Obudziłam się wcześnie rano,
dzięki dzwonkowi do drzwi. Wyszłam, aby zobaczyć, co się dzieje i ujrzałam Irmę
z wielkim bukietem czerwonych róż.
- Do ciebie – powiedziała,
wstawiając je do wazonu na stole. – I jest bilecik.
Bez namysłu chwyciłam za karteczkę
i zaczęłam czytać:
Chciałbym dzisiaj Cię zaprosić na wycieczkę,
gdzieś do lasu albo nad wijącą się rzeczkę.

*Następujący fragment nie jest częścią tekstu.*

-- ==== Sys2Proof/Decode.lean ====
section
/-! DEFINITION. The command that a word of the opcode table spells.  No row of the table has bits: a command of the block is an access, a
protocol operation or an event, not an encoded word, so no word spells one. -/

namespace Sys2Proof

/-- The command a word of `nbits` bits spells: none. -/
def decodeTableWord (_ _ : Nat) : Option Instr := none

end Sys2Proof
end

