-- ==== Sys2Proof/Machine/RegMap.lean ====
section
/-! DEFINITION. The register map: every register of the spec's tables with its offset in its block, its repetitions, the
bits of each access code and its reset value (R10, R12, R13, R538).  Written from the register tables; a comment names each row. -/

namespace Sys2Proof.Machine

/-- One register table row: offset in its block, its index ranges (count, stride) from the outermost, the bits of each
access code (R10) and the reset value (R13).  Bits in no mask are RO or reserved. -/
structure RegRow where
  off : Nat
  dims : List (Nat × Nat)
  rw : Nat
  w1c : Nat
  w1s : Nat
  rc : Nat
  wo : Nat
  rst : Nat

Jagód bym Ci uzbierał cały dzbanek, żebyś
sobie jadła je calutki ranek.
Chciałbym Cię zaprosić na spacerek, mam dla
Ciebie torcik na deserek.
Poprowadzę Cię do parku na ławeczkę,
pośmiejemy się troszeczkę.
Chciałbym Cię zaprosić dziś do kina, nocny
seans o dwudziestej się zaczyna.
Potem miła odprowadzę Cię do
domu i buziaka skradnę po kryjomu.
Chciałbym zabrać Cię na łódeczkę i nacieszyć
się Tobą chociaż chwileczkę.
Albo spędzić z Tobą całe lato i otrzymać od
Ciebie plik buziaków za to.
Chciałbym zabrać Cię do Marzeń Krainy, tam
gdzie nie ma żadnej innej dziewczyny.
Tam gdzie radość bezwzględnie panuje i
niczego kobiecie nigdy nie brakuje.
Chciałbym Cię zaprosić do raju, do takiego
super fantastycznego kraju.
Chcę byś dobrze się czuła, bo ze mnie niezła gaduła.
G.
- Ooo… Napisał ci wiersz –
powiedziała Irma. – Taki dziwny, ale w końcu to piłkarz, a nie poeta.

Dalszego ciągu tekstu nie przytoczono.